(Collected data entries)
————

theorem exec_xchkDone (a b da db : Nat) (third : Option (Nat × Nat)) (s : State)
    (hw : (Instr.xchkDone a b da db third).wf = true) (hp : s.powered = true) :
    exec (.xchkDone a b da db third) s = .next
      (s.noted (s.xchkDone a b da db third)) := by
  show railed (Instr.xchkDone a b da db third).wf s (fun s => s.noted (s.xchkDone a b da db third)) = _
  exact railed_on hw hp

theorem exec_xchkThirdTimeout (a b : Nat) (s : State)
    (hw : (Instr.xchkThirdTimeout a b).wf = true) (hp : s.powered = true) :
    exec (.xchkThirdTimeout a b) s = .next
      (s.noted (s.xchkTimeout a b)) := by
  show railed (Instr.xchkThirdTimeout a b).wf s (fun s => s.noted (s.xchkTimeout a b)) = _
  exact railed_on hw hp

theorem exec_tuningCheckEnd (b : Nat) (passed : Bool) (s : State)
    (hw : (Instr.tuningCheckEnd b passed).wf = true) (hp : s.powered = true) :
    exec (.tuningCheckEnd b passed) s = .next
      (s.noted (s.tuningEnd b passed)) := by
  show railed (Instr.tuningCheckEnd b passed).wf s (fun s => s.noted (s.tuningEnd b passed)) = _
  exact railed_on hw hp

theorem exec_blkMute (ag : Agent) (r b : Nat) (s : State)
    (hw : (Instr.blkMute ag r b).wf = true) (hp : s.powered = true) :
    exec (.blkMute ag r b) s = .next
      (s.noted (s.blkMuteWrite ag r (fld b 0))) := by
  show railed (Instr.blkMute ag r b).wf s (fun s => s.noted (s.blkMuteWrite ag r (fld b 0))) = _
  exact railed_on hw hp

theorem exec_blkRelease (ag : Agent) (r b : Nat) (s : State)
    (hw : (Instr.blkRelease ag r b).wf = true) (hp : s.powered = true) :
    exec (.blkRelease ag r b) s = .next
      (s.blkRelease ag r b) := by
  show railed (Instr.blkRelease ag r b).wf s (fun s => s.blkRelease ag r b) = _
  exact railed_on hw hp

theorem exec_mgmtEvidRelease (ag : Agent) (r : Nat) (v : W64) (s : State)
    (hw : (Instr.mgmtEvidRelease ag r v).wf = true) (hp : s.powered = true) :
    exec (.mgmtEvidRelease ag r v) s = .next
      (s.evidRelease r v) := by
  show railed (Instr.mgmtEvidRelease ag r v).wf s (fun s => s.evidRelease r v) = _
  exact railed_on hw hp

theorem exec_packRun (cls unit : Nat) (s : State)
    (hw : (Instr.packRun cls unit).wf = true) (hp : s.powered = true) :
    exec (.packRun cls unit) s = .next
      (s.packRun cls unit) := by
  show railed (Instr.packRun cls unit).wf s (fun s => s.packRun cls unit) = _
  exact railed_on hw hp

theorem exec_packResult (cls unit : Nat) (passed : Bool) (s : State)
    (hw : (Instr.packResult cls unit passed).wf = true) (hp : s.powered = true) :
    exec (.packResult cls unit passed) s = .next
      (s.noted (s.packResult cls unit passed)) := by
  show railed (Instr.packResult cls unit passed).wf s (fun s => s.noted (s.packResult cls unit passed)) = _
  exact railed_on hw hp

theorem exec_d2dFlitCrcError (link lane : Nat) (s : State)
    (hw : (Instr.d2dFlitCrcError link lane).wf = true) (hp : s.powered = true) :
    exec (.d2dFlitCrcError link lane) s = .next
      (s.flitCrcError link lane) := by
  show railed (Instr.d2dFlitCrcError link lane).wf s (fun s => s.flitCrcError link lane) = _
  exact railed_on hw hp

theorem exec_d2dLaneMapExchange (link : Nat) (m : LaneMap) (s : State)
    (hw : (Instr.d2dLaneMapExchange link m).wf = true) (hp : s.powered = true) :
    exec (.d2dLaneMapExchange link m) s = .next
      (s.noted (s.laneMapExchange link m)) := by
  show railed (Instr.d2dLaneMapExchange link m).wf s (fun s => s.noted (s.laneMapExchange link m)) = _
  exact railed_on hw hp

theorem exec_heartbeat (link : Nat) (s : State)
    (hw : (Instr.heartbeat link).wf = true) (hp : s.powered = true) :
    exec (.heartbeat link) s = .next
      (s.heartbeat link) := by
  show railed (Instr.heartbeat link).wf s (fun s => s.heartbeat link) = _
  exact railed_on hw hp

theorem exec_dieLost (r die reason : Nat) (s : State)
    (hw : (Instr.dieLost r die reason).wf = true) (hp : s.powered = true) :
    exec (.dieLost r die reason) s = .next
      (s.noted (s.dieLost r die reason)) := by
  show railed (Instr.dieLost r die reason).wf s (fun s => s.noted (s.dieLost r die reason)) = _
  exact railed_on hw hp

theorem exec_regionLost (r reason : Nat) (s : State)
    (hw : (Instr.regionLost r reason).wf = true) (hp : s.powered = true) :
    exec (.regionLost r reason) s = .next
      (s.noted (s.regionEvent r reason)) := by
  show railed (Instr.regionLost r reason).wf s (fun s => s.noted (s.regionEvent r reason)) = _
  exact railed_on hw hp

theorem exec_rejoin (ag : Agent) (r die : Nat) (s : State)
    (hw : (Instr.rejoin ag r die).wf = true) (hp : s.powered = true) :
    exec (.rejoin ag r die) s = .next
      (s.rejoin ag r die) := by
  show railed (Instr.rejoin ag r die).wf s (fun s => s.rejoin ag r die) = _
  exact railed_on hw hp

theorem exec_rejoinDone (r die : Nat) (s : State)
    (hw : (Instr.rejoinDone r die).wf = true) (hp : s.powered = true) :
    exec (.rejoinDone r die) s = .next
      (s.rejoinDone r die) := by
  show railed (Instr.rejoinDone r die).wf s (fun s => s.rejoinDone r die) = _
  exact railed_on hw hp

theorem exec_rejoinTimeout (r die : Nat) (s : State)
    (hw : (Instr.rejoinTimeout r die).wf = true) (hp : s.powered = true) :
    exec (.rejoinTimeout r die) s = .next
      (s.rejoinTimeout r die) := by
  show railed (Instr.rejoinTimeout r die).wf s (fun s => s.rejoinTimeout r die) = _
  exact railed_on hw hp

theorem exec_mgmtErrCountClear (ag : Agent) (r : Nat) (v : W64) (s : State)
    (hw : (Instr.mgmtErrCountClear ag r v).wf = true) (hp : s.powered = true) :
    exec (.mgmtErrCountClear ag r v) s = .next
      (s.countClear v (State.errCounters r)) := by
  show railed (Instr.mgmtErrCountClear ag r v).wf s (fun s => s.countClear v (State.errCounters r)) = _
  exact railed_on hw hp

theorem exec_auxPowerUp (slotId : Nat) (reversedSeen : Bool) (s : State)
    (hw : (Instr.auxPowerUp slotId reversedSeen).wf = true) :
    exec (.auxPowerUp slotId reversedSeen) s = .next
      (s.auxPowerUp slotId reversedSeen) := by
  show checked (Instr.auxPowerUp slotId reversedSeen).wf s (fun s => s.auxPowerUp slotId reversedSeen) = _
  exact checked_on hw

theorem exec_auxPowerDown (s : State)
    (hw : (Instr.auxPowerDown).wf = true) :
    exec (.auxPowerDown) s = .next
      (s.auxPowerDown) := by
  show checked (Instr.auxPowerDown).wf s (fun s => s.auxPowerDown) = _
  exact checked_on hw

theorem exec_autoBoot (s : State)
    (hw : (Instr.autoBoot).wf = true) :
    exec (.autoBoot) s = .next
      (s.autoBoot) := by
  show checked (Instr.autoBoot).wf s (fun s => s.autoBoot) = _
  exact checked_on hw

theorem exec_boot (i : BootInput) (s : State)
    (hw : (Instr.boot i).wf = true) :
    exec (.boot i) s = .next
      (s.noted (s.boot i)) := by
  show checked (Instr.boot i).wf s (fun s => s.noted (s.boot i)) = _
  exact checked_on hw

————

Return nothing but the lines from the top of the records above through the line that has "exec (.xchkThirdTimeout a b) s = .next". Keep each one exact.

* _Output for this exercise_:
theorem exec_xchkDone (a b da db : Nat) (third : Option (Nat × Nat)) (s : State)
    (hw : (Instr.xchkDone a b da db third).wf = true) (hp : s.powered = true) :
    exec (.xchkDone a b da db third) s = .next
      (s.noted (s.xchkDone a b da db third)) := by
  show railed (Instr.xchkDone a b da db third).wf s (fun s => s.noted (s.xchkDone a b da db third)) = _
  exact railed_on hw hp

theorem exec_xchkThirdTimeout (a b : Nat) (s : State)
    (hw : (Instr.xchkThirdTimeout a b).wf = true) (hp : s.powered = true) :
    exec (.xchkThirdTimeout a b) s = .next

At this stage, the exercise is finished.